ActionSA ready to take over Joburg, Tshwane and Ekurhuleni

Party leader Herman Mashaba tells supporters he will fight corruption and ensure small businesses thrive

ActionSA president Herman Mashaba speaks at a campaign event  in Johannesburg. Picture: GALLO IMAGES/LUBA LESOLLE
ActionSA president Herman Mashaba speaks at a campaign event in Johannesburg. Picture: GALLO IMAGES/LUBA LESOLLE

ActionSA president Herman Mashaba told party supporters on Thursday that he is ready to return to his old job as executive mayor of SA’s richest metro and economic hub and continue his mission of bringing investment into Johannesburg to create jobs and provide better services to communities.

Delivering the keynote address at his party’s final rally at the Old Park Station in Johannesburg, Mashaba, a former Joburg mayor, said his administration would ensure that small businesses — which are at the coalface of creating jobs in SA — thrive because “a job improves lives better than government ever can”.

The multimillionaire business-person, who served only three years of his five-year term as DA mayor from 2016, quit the DA and announced his resignation as DA Joburg mayor in October 2019. That followed the election of Helen Zille as the DA’s new federal council chair, with Mashaba saying at the time that her election was a victory for people who stood diametrically against his belief systems.
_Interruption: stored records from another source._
theorem hi_neg_one (v : Elem) : hi 0xFFFFFFFF v = if 0 < v.toInt then 0xFFFFFFFF else 0 := by
  obtain ⟨hlo, hhi⟩ := elem_toInt_bounds v
  split
  · exact hi_eq_of_quotient (show product 0xFFFFFFFF v / 2 ^ 32 = -1 by rw [product_neg_one]; omega)
  · exact hi_eq_of_quotient (show product 0xFFFFFFFF v / 2 ^ 32 = 0 by rw [product_neg_one]; omega)

/-- Half a unit carries only from `2^31`, the negation of the minimum. -/
theorem hiu_neg_one (v : Elem) : hiu 0xFFFFFFFF v = if v = 0x80000000 then 1 else 0 := by
  obtain ⟨hlo, hhi⟩ := elem_toInt_bounds v
  split
  next h =>
    have hmin := (elem_toInt_eq_min_iff v).mpr h
    exact hiu_eq_of_quotient (show (product 0xFFFFFFFF v + 2 ^ 31) / 2 ^ 32 = 1 by rw [product_neg_one]; omega)
  next h =>
    have hne := mt (elem_toInt_eq_min_iff v).mp h
    exact hiu_eq_of_quotient (show (product 0xFFFFFFFF v + 2 ^ 31) / 2 ^ 32 = 0 by rw [product_neg_one]; omega)

/-- Settles O28: the product with 0, 1 or -1 is `0`, `v` or `-v`; the extreme values are computed. -/
theorem highWordsOfSpecialMultiplicands : Obligations.HighWordsOfSpecialMultiplicands := by
  refine ⟨fun v => ⟨⟨hi_zero v, hiu_zero v, ?_, ?_⟩, hi_one v, hiu_one v, hi_neg_one v, hiu_neg_one v⟩, ?_⟩
  · rw [hi_comm, hi_zero]
  · rw [hiu_comm, hiu_zero]
  · decide

/-- A product of two positive elements is at most the square of the maximum. -/
theorem product_of_pos_of_pos {a b : Elem} (ha : 0 < a.toInt) (hb : 0 < b.toInt) :
    0 < product a b ∧ product a b ≤ 2147483647 * 2147483647 := by
  obtain ⟨-, ha'⟩ := elem_toInt_bounds a
  obtain ⟨-, hb'⟩ := elem_toInt_bounds b
  exact ⟨Int.mul_pos ha hb, Int.mul_le_mul ha' hb' hb.le (by decide)⟩

/-- Settles O29: the sign of the product, and its bounds, divided by `2^32`. -/
theorem highWordsBySign : Obligations.HighWordsBySign := by
  intro a b
  have hlo := le_product a b
  have hhi := product_le a b
  simp only [hi_toInt, hiu_toInt]
  refine ⟨fun ha hb => ?_, fun ha hb => ?_, fun ha hb => ?_⟩
  · obtain ⟨hpos, hle⟩ := product_of_pos_of_pos ha hb
    omega
  · have hneg : product a b < 0 := Int.mul_neg_of_pos_of_neg ha hb
    exact ⟨by omega, by omega, fun _ => hi_eq_of_quotient (show product a b / 2 ^ 32 = -1 by omega), by omega, by omega,
      fun _ => hiu_eq_of_quotient (show (product a b + 2 ^ 31) / 2 ^ 32 = 0 by omega)⟩
  · have hpos : 0 < product a b := Int.mul_pos_of_neg_of_neg ha hb
    omega

end Sys2Proof.Machine
end

section
/-! PROOFS. The rules about the group (40_lane_arithmetic.md R46, R47, R53, R55). Each instruction has one function of
the elements of `Rd`, `Rs1` and `Rs2` (`elemMeaning`): `exec` retires its map over elements, and the source's Operations
assign its value to one element after another (`pcElement_eq`), where no assignment changes what another one reads
(`meaningAt_pcElement_of_ne`). -/

namespace Sys2Proof.Machine

/-! ### The function of each instruction on elements -/

/-- What an instruction makes of one element of `Rd`, `Rs1` and `Rs2`: the new element of `Rd`, and the flag. -/
def elemMeaning : Instr → Elem → Elem → Elem → Elem × Bool
  | .kmmac .., d, a, b => kmmacElem d a b
  | .kmmacU .., d, a, b => kmmacUElem d a b
  | .kmmsb .., d, a, b => kmmsbElem d a b
  | .kmmsbU .., d, a, b => kmmsbUElem d a b
  | .kwmmul .., _, a, b => kwmmulElem a b
  | .kwmmulU .., _, a, b => kwmmulUElem a b
  | .smmul .., _, a, b => (hi a b, false)
  | .smmulU .., _, a, b => (hiu a b, false)

/-- The function of an instruction on the elements `x` of its registers in a state. -/
def meaningAt (i : Instr) (s : State) (x : Nat) : Elem × Bool :=
  elemMeaning i (elem (readX s i.rd) x) (elem (readX s i.rs1) x) (elem (readX s i.rs2) x)

/-- Every instruction retires the map of its function over the elements (R47). -/
theorem exec_eq_elemMeaning (i : Instr) (s : State) : exec i s =
    .next (retire s i.rd
      (laneMap3 s.params.xlen (elemMeaning i) (readX s i.rd) (readX s i.rs1) (readX s i.rs2))) := by
  cases i with
  | smmul rd rs1 rs2 => rw [exec_smmul, laneValues2_eq_laneMap3 _ _ (readX s rd)]; rfl
  | smmulU rd rs1 rs2 => rw [exec_smmulU, laneValues2_eq_laneMap3 _ _ (readX s rd)]; rfl
  | _ => rfl

/-! ### The sources are symmetric (R46) -/

theorem bothMin_comm (a b : Elem) : bothMin a b = bothMin b a := Bool.and_comm _ _

theorem elemMeaning_comm (i : Instr) (d a b : Elem) : elemMeaning i d a b = elemMeaning i d b a := by
  cases i with
  | kmmac => simp only [elemMeaning, kmmacElem, hi_comm a b]
  | kmmacU => simp only [elemMeaning, kmmacUElem, hiu_comm a b]
  | kmmsb => simp only [elemMeaning, kmmsbElem, hi_comm a b]
  | kmmsbU => simp only [elemMeaning, kmmsbUElem, hiu_comm a b]
  | kwmmul => simp only [elemMeaning, kwmmulElem, bothMin_comm a b, mul64_comm a b]
  | kwmmulU => simp only [elemMeaning, kwmmulUElem, bothMin_comm a b, mul64_comm a b]
  | smmul => simp only [elemMeaning, hi_comm a b]
  | smmulU => simp only [elemMeaning, hiu_comm a b]

@[simp] theorem rd_swapSources (i : Instr) : i.swapSources.rd = i.rd := by cases i <;> rfl

@[simp] theorem rs1_swapSources (i : Instr) : i.swapSources.rs1 = i.rs2 := by cases i <;> rfl

@[simp] theorem rs2_swapSources (i : Instr) : i.swapSources.rs2 = i.rs1 := by cases i <;> rfl

@[simp] theorem elemMeaning_swapSources (i : Instr) : elemMeaning i.swapSources = elemMeaning i := by
  cases i <;> rfl

/-- Settles O42: the same function of the elements, which is symmetric in the sources. -/
theorem sourcesAreSymmetric : Obligations.SourcesAreSymmetric := by
  intro i s
  simp only [exec_eq_elemMeaning, rd_swapSources, rs1_swapSources, rs2_swapSources, elemMeaning_swapSources]
  rw [laneMap3_congr _ _ _ _ _ _ _ _ _ fun e _ => elemMeaning_comm i _ _ _]

/-! ### Elements are independent (R47) -/

/-- An element of the destination after an instruction. -/
theorem elem_readX_of_exec {i : Instr} {s t : State} {e : Nat} (hrd : i.rd ≠ 0) (he : e < s.params.xlen.nelem)
    (h : exec i s = .next t) : elem (readX t i.rd) e = (meaningAt i s e).1 := by
  rw [exec_eq_elemMeaning] at h
  cases h
  rw [readX_retire, if_pos ⟨hrd, rfl⟩, truncX_laneMap3, elem_laneMap3 _ _ _ _ _ e he, meaningAt]

/-- Settles O46: an element of the result is the function of the same elements of the operands. -/
theorem elementsAreIndependent : Obligations.ElementsAreIndependent := by
  intro i s s' t t' e hxlen he ht ht' hrs1 hrs2 hd
  by_cases hrd : i.rd = 0
  · rw [hrd, readX_zero, readX_zero]
  · rw [elem_readX_of_exec hrd he ht, elem_readX_of_exec hrd (hxlen ▸ he) ht', meaningAt, meaningAt, hrs1, hrs2, hd]

/-! ### The destination `x0` (R55) -/

/-- The end of an instruction to `x0` keeps its flag effect (log 14). -/
theorem retire_x0 (s : State) (r : XWord × Bool) : retire s 0 r = advancePc (setOvIf s r.2) := by
  simp [retire]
On Thursday, Mashaba said tracking polls in Joburg placed ActionSA as the “biggest party ahead of the ANC, DA and EFF”.

“In Tshwane the polls put ActionSA within 3% of being the biggest party in our capital city,” he said, calling on the party supporters to be their own liberators and begin the work to fix SA by voting ActionSA during the municipal elections on Monday.

Mashaba spent a considerable amount of time highlighting his successes during his stint as Joburg mayor, saying his administration facilitated increased investment into the city, growing from R4bn to R17bn in the three years he was mayor.
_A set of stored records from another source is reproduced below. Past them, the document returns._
-- ==== Sys2Proof/Decode.lean ====
section
/-! DEFINITION. Decoding slot words to instructions, and the encoder (R84 to R99).

The decoder is total: it gives the instruction of a row of the opcode maps (R96 to R98), or none where the opcode is
unassigned or a reserved field is not zero (R10). Operand limits are the business of WellFormed. -/

namespace Sys2Proof

/-- The three opcode spaces of R89. -/
inductive Space where
  | s | v | t
  deriving DecidableEq, Repr

/-- A slot word with what a header lends to it: hdr is 1 when the bundle has a header, ext its extension byte (R88). -/
structure SlotWord where
  space : Space
  word : Nat
  hdr : Nat
  ext : Nat
  deriving DecidableEq, Repr

/-- The operand bits of a OpSNgdab word. -/
def OpSNgdab.bits (o : OpSNgdab) : Nat :=
  o.n.val * 16777216 + o.g.val * 1048576 + o.d.val * 16384 + o.a.val * 256 + o.b.val * 4
/-- The fields of a OpSNgdab word. -/
def OpSNgdab.ofWord (w : Nat) : OpSNgdab :=
  { n := Fin.ofNat 2 (w / 16777216), g := Fin.ofNat 16 (w / 1048576), d := Fin.ofNat 64 (w / 16384), a := Fin.ofNat 64 (w / 256), b := Fin.ofNat 64 (w / 4) }

/-- The operand bits of a OpSNgda word. -/
def OpSNgda.bits (o : OpSNgda) : Nat :=
  o.n.val * 16777216 + o.g.val * 1048576 + o.d.val * 16384 + o.a.val * 256
/-- The fields of a OpSNgda word. -/
def OpSNgda.ofWord (w : Nat) : OpSNgda :=
  { n := Fin.ofNat 2 (w / 16777216), g := Fin.ofNat 16 (w / 1048576), d := Fin.ofNat 64 (w / 16384), a := Fin.ofNat 64 (w / 256) }

/-- The operand bits of a OpSNqdab word. -/
def OpSNqdab.bits (o : OpSNqdab) : Nat :=
  o.n.val * 16777216 + o.q.val * 1048576 + o.d.val * 16384 + o.a.val * 256 + o.b.val * 4
/-- The fields of a OpSNqdab word. -/
def OpSNqdab.ofWord (w : Nat) : OpSNqdab :=
  { n := Fin.ofNat 2 (w / 16777216), q := Fin.ofNat 16 (w / 1048576), d := Fin.ofNat 64 (w / 16384), a := Fin.ofNat 64 (w / 256), b := Fin.ofNat 64 (w / 4) }

/-- The operand bits of a OpSSdabw word. -/
def OpSSdabw.bits (o : OpSSdabw) : Nat :=
  o.s.val * 2097152 + o.d.val * 16384 + o.a.val * 256 + o.b.val * 4 + o.w.val * 2
/-- The fields of a OpSSdabw word. -/
def OpSSdabw.ofWord (w : Nat) : OpSSdabw :=
  { s := Fin.ofNat 16 (w / 2097152), d := Fin.ofNat 64 (w / 16384), a := Fin.ofNat 64 (w / 256), b := Fin.ofNat 64 (w / 4), w := Fin.ofNat 2 (w / 2) }

/-- The operand bits of a OpSNgdai word. -/
def OpSNgdai.bits (o : OpSNgdai) : Nat :=
  o.n.val * 16777216 + o.g.val * 1048576 + o.d.val * 16384 + o.a.val * 256 + o.i.val
/-- The fields of a OpSNgdai word. -/
def OpSNgdai.ofWord (w : Nat) : OpSNgdai :=
  { n := Fin.ofNat 2 (w / 16777216), g := Fin.ofNat 16 (w / 1048576), d := Fin.ofNat 64 (w / 16384), a := Fin.ofNat 64 (w / 256), i := Fin.ofNat 256 w }

/-- The operand bits of a OpSNgdai2 word. -/
def OpSNgdai2.bits (o : OpSNgdai2) : Nat :=
  o.n.val * 16777216 + o.g.val * 1048576 + o.d.val * 16384 + o.a.val * 256 + o.i.val
/-- The fields of a OpSNgdai2 word. -/
def OpSNgdai2.ofWord (w : Nat) : OpSNgdai2 :=
  { n := Fin.ofNat 2 (w / 16777216), g := Fin.ofNat 16 (w / 1048576), d := Fin.ofNat 64 (w / 16384), a := Fin.ofNat 64 (w / 256), i := Fin.ofNat 64 w }

/-- The operand bits of a OpSDi word. -/
def OpSDi.bits (o : OpSDi) : Nat :=
  o.d.val * 524288 + o.i.val
/-- The fields of a OpSDi word. -/
def OpSDi.ofWord (w : Nat) : OpSDi :=
  { d := Fin.ofNat 64 (w / 524288), i := Fin.ofNat 524288 w }

/-- The operand bits of a OpSDhi word. -/
def OpSDhi.bits (o : OpSDhi) : Nat :=
  o.d.val * 524288 + o.h.val * 65536 + o.i.val
/-- The fields of a OpSDhi word. -/
def OpSDhi.ofWord (w : Nat) : OpSDhi :=
  { d := Fin.ofNat 64 (w / 524288), h := Fin.ofNat 4 (w / 65536), i := Fin.ofNat 65536 w }

/-- The operand bits of a OpSNgqabc word. -/
def OpSNgqabc.bits (o : OpSNgqabc) : Nat :=
  o.n.val * 16777216 + o.g.val * 1048576 + o.q.val * 65536 + o.a.val * 1024 + o.b.val * 16 + o.c.val * 2
/-- The fields of a OpSNgqabc word. -/
def OpSNgqabc.ofWord (w : Nat) : OpSNgqabc :=
  { n := Fin.ofNat 2 (w / 16777216), g := Fin.ofNat 16 (w / 1048576), q := Fin.ofNat 16 (w / 65536), a := Fin.ofNat 64 (w / 1024), b := Fin.ofNat 64 (w / 16), c := Fin.ofNat 8 (w / 2) }

/-- The operand bits of a OpSNgqaci word. -/
def OpSNgqaci.bits (o : OpSNgqaci) : Nat :=
  o.n.val * 16777216 + o.g.val * 1048576 + o.q.val * 65536 + o.a.val * 1024 + o.c.val * 128 + o.i.val
/-- The fields of a OpSNgqaci word. -/
def OpSNgqaci.ofWord (w : Nat) : OpSNgqaci :=
  { n := Fin.ofNat 2 (w / 16777216), g := Fin.ofNat 16 (w / 1048576), q := Fin.ofNat 16 (w / 65536), a := Fin.ofNat 64 (w / 1024), c := Fin.ofNat 8 (w / 128), i := Fin.ofNat 128 w }

/-- The operand bits of a OpSNgqxayb word. -/
def OpSNgqxayb.bits (o : OpSNgqxayb) : Nat :=
  o.n.val * 16777216 + o.g.val * 1048576 + o.q.val * 65536 + o.x.val * 32768 + o.a.val * 2048 + o.y.val * 1024 + o.b.val * 64
/-- The fields of a OpSNgqxayb word. -/
def OpSNgqxayb.ofWord (w : Nat) : OpSNgqxayb :=
  { n := Fin.ofNat 2 (w / 16777216), g := Fin.ofNat 16 (w / 1048576), q := Fin.ofNat 16 (w / 65536), x := Fin.ofNat 2 (w / 32768), a := Fin.ofNat 16 (w / 2048), y := Fin.ofNat 2 (w / 1024), b := Fin.ofNat 16 (w / 64) }

/-- The operand bits of a OpSNgqxa word. -/
def OpSNgqxa.bits (o : OpSNgqxa) : Nat :=
  o.n.val * 16777216 + o.g.val * 1048576 + o.q.val * 65536 + o.x.val * 32768 + o.a.val * 2048
/-- The fields of a OpSNgqxa word. -/
def OpSNgqxa.ofWord (w : Nat) : OpSNgqxa :=
  { n := Fin.ofNat 2 (w / 16777216), g := Fin.ofNat 16 (w / 1048576), q := Fin.ofNat 16 (w / 65536), x := Fin.ofNat 2 (w / 32768), a := Fin.ofNat 16 (w / 2048) }

/-- The operand bits of a OpSNgo word. -/
def OpSNgo.bits (o : OpSNgo) : Nat :=
  o.n.val * 16777216 + o.g.val * 1048576 + o.o.val
/-- The fields of a OpSNgo word. -/
def OpSNgo.ofWord (w : Nat) : OpSNgo :=
  { n := Fin.ofNat 2 (w / 16777216), g := Fin.ofNat 16 (w / 1048576), o := Fin.ofNat 1048576 w }

/-- The operand bits of a OpSNgxqo word. -/
def OpSNgxqo.bits (o : OpSNgxqo) : Nat :=
  o.n.val * 16777216 + o.g.val * 1048576 + o.x.val * 524288 + o.q.val * 32768 + o.o.val
/-- The fields of a OpSNgxqo word. -/
def OpSNgxqo.ofWord (w : Nat) : OpSNgxqo :=
  { n := Fin.ofNat 2 (w / 16777216), g := Fin.ofNat 16 (w / 1048576), x := Fin.ofNat 2 (w / 524288), q := Fin.ofNat 16 (w / 32768), o := Fin.ofNat 32768 w }

/-- The operand bits of a OpSNga word. -/
def OpSNga.bits (o : OpSNga) : Nat :=
  o.n.val * 16777216 + o.g.val * 1048576 + o.a.val * 256
/-- The fields of a OpSNga word. -/
def OpSNga.ofWord (w : Nat) : OpSNga :=
  { n := Fin.ofNat 2 (w / 16777216), g := Fin.ofNat 16 (w / 1048576), a := Fin.ofNat 64 (w / 256) }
“We took derelict and abandoned buildings and offered them to the private sector. In Johannesburg alone, this produced plans for 25,000 affordable accommodation, 12,000 construction sector jobs and R32bn in investment,” he said.
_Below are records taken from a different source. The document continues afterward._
/-- The source registers of an operation (R108 and each instruction's rule). DESIGN CHOICE: the stage predicates q8 to q(6 + S) that LOOPR
reads without a field take no read port (R108; log 70). -/
def srcOf (i : Instr) : Srcs :=
  match i with
  | .add o | .sub o | .and o | .or o | .xor o | .andn o | .shl o | .shr o | .sra o | .mul o | .mulhI o | .mulhN o
  | .minI o | .minN o | .maxI o | .maxN o => { s := [o.a, o.b] }
  | .clz o | .popc o => { s := [o.a] }
  | .sel o => { s := [o.a, o.b], q := [o.q] }
  | .amoAdd o | .amoMinI o | .amoMinN o | .amoMaxI o | .amoMaxN o | .amoAnd o | .amoOr o | .amoXor o
  | .amoXchg o => { s := [o.a, o.b] }
  | .amoCas o => { s := [o.a, o.b, o.d] }
  | .addi o | .andi o | .ori o | .xori o | .muli o | .miniI o | .miniN o | .maxiI o | .maxiN o => { s := [o.a] }
  | .shli o | .shri o | .srai o => { s := [o.a] }
  | .ldhi o => { s := [o.d] }
  | .cmp o => { s := [o.a, o.b] }
  | .cmpi o => { s := [o.a] }
  | .pand o | .por o | .pxor o => { q := [o.a, o.b] }
  | .pnot o => { q := [o.a] }
  | .brc o => { q := [o.q] }
  | .jmp o | .ret o | .setlc o | .waitc o | .chkS o => { s := [o.a] }
  | .mts o => { s := [o.a] }
  | .xv2sN8 o | .xv2sI8 o | .xv2sN16 o | .xv2sI16 o | .xv2sN32 o | .xv2sI32 o | .xv2sN64 o => { v := [o.a] }
  | .xq2m o => { s := [o.a], q := [o.b] }
  | .ldBI o | .ldBN o | .ldHI o | .ldHN o | .ldWI o | .ldWN o | .ldD o => { s := [o.a] }
  | .pref o => { s := [o.a] }
  | .stB o | .stH o | .stW o | .stD o | .stGB o | .stGH o | .stGW o | .stGD o => { s := [o.a, o.d] }
  | .vadd o | .vsub o | .vmul o | .vmax o | .vmin o => { v := [o.a, o.b] }
  | .vfma o | .vfms o | .vfnma o | .vclamp o => { v := [o.a, o.b, opC o.h o.e o.d] }
  | .vabs o | .vneg o | .vexp2 o | .vlog2 o | .vrcp o | .vrsq o | .vtanh o | .vrsum o | .vrmax o | .vrmin o
  | .vunpkMx o => { v := [o.a] }
  | .vcmp o | .vcmpI o => { v := [o.a, o.b] }
  | .vsel o => { v := [o.a, o.b], m := [o.m] }
  | .vaddI o | .vsubI o | .vmulI o | .vand o | .vor o | .vxor o | .vshl o | .vshr o | .vsra o | .vperm o | .vzip o
  | .vuzp o => { v := [o.a, o.b] }
  | .vminInt o | .vmaxInt o => { v := [o.a, o.b] }
  | .vcvt o => { v := [o.a] }
  | .vcvtSr o => { v := [o.a] }
  | .vpackMx o => if extMod o.e % 2 = 1 then { v := [o.a, o.b] } else { v := [o.a] }
  | .vrot o | .vbcst o => { v := [o.a] }
  | .vtrn o => { v := (List.range 8).map (o.a.val + ·) }
  | .vstatW o => { v := [o.a, o.b] }
  | .vstatR o => { v := [o.b] }
  | .vmom o => { v := [o.a, o.b] }
  | .vnorm o | .vsmax o => { v := [o.a, o.b] }
  | .vbfacc o => { v := [o.d, o.d + 1, o.a] }
  | .vbfexp o => { v := [o.a, o.a + 1] }
  | .vpprob o => { v := [o.a, o.b] }
  | .vq8 o => { v := [o.a, o.b] }
  | .vld o => { s := [o.a] }
  | .vldb o => { s := [o.a] }
  | .vst o => { s := [o.a], v := [o.d] }
  | .vstM o => { s := [o.a], v := [o.d], m := [o.m] }
  | .vmov o => { v := [o.a] }
  | .xs2v o => { s := [o.a] }
  | .xm2q o => { m := [o.a] }
  | .chkV o => { v := [o.a] }
  | .xmvm o | .xmvt o => { s := [o.a, o.b] }
  | .xupdA o | .xupdC o | .xupdD o => { s := [o.a, o.b] }
  | .xfer o | .xferR o | .xrst o | .xsymLd o | .xsymSt o | .xcfgW o | .xcfgR o | .xcfgWa o | .xcfgRa o | .xcfgWc o
  | .xcfgRc o => { s := [o.a] }
  | .mxld o => { s := [o.a, o.b] }
  | .mxldR o => { s := [o.b] }
  | .mmag o => { s := [o.a] }
  | .mxwr o => { v := [o.a] }
  | .cpy o | .cpyw o | .fill o | .gath o | .chset o | .barTest o => { s := [o.a, o.b] }
  | .barInit o | .barExp o | .barArr o | .barWait o | .beadSend o => { s := [o.a, o.b] }
  | .bankAcq o | .bankRel o | .beadDone o | .rngSeed o => { s := [o.a] }
  | .dupS o => if dupSa o.f.val then (if o.f.val < 17 then { s := [o.a, o.b] } else { s := [o.a] }) else { s := [o.a] }
  | _ => {}

/-- The register files' names, as Regs.pois gives them, of what an operation reads: its sources, the mask of its lane guard, and the
accumulator of MXRD (R91, R108, R270). -/
def srcKeys (t : Tile) (i : Instr) : List Nat :=
  let x := srcOf i
  let w := t.spr.rotw
  let acc : List Nat := match i with | .mxrd o => [136 + o.c] | _ => []
  let lanes : List Nat := match guardOf i with | .lane m => [128 + m] | _ => []
  (x.s.filter (· != 0)).map (physS w) ++ x.v.map (fun n => 64 + physV w n) ++ x.m.map (128 + ·) ++
    (x.q.filter (· != 0)).map (fun n => 144 + physQ w n) ++ acc ++ lanes

/-- An accumulator holds poisoned data once every result in flight on it has been made, which is what an operation that adds to it reads
(R103, R328; log 67). -/
def accPois (t : Tile) (c : Nat) : Bool :=
  t.flight.foldl (fun b x =>
    match x.what with
    | .acc n rows _ _ => if x.live && n == c then x.pois || (b && rows != 255) else b
    | _ => b) (t.regs.pois.contains (136 + c))

/-- An operation reads poisoned data, so that its results are poisoned (R328; log 67). -/
def taints (t : Tile) (i : Instr) : Bool :=
  (t.regs.pois != [] && (srcKeys t i).any t.regs.pois.contains) ||
    (match i with | .mma o => accPois t o.c | .mmag o => accPois t o.c | _ => false)

/-- What an exposed landing reaches, by logical name (R51, R109); a vector landing with the byte pairs it may write. -/
inductive Dst where
  | none
  | s (n : Nat)
  | q (n : Nat)
  | v (n : Nat) (en : Nat)
  | m (n : Nat)
  | pair (n : Nat)
  | oct (n : Nat)
  | acc (n rows kind : Nat)
  | twinS
  | fmt
  deriving DecidableEq, Repr

/-- Every byte pair of a vector register. -/
def enAll : Nat := 2 ^ 64 - 1

/-- The byte pairs of part p of a register cut into parts of w bits (R211, R227). -/
def enPart (w p : Nat) : Nat := (2 ^ (w / 16) - 1) * 2 ^ (w / 16 * p)

/-- The byte pairs that a conversion writes (R211). -/
def cvtEn (s t p : Nat) : Nat :=
  if cvtWidth s ≥ cvtWidth t then enPart (1024 * cvtWidth t / cvtWidth s) p else enAll

/-- The latency of a matrix format code 0 BF16, 1 MXINT8, 2 MXINT6, 3 MXINT4 (R101). -/
def mmaLat (f : Nat) : Nat := match f with | 0 => 12 | 1 => 14 | 2 => 13 | _ => 12

/-- The matrix format of an MF field: 0 takes FMT.AFMT (R94, R267). -/
def mmaFmt (m : Fin 8) (fmt : Word) : Nat := if m.val = 0 then fld fmt 0 3 else m.val - 1

/-- The latency of an S operation that DUP.S may run (R101, R116). -/
def saLat (fn : Nat) : Nat := if fn = 10 ∨ fn = 11 ∨ fn = 12 ∨ fn = 42 then 3 else 1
He said the inner-city rejuvenation projected established a blueprint that can be replicated in every city.

The ActionSA leader promised to fight corruption, saying when he was Joburg mayor he actually fought the scourge by appointing former Hawks boss Gen Shadrack Sibiya to set up an anti-corruption unit. The unit investigated “6,000 cases of corruption, totalling more than R35bn in transactions, leading to over 800 arrests”.

Mashaba promised better municipal services for residents, saying they would ensure residents had access to electricity, potable water and sanitation, and that every RDP recipient had a title deed.

He said local government is not about ideology, “it is about service delivery. It is about roads, houses, electricity, billing and water, and every party believes in this — at least, theoretically”.

“We must ensure that our governments redefine the expectations of customer service, with residents who are treated as customers and city officials who are proud to be public servants.”

Mashaba took potshots at the country’s three largest political parties, saying: “The ANC is a criminal syndicate, not a political party, that attempted to fool us all with the idea that [president] Cyril Ramaphosa would change our country with his ‘New Dawn’. The DA tells you it “gets things done”, but ask the people of our capital city if they agree after three mayors and a provincial administrator in just five years.”

He said the EFF “loves anarchy” and has proposed policies that will destroy SA. ActionSA Gauteng chair John Moody said the bigger political parties were “shivering and shaking” at the support ActionSA was enjoying.

He said the political start-up stood a good chance of governing Gauteng’s metros of Joburg, Ekurhuleni and Tshwane after the local government elections on November 1.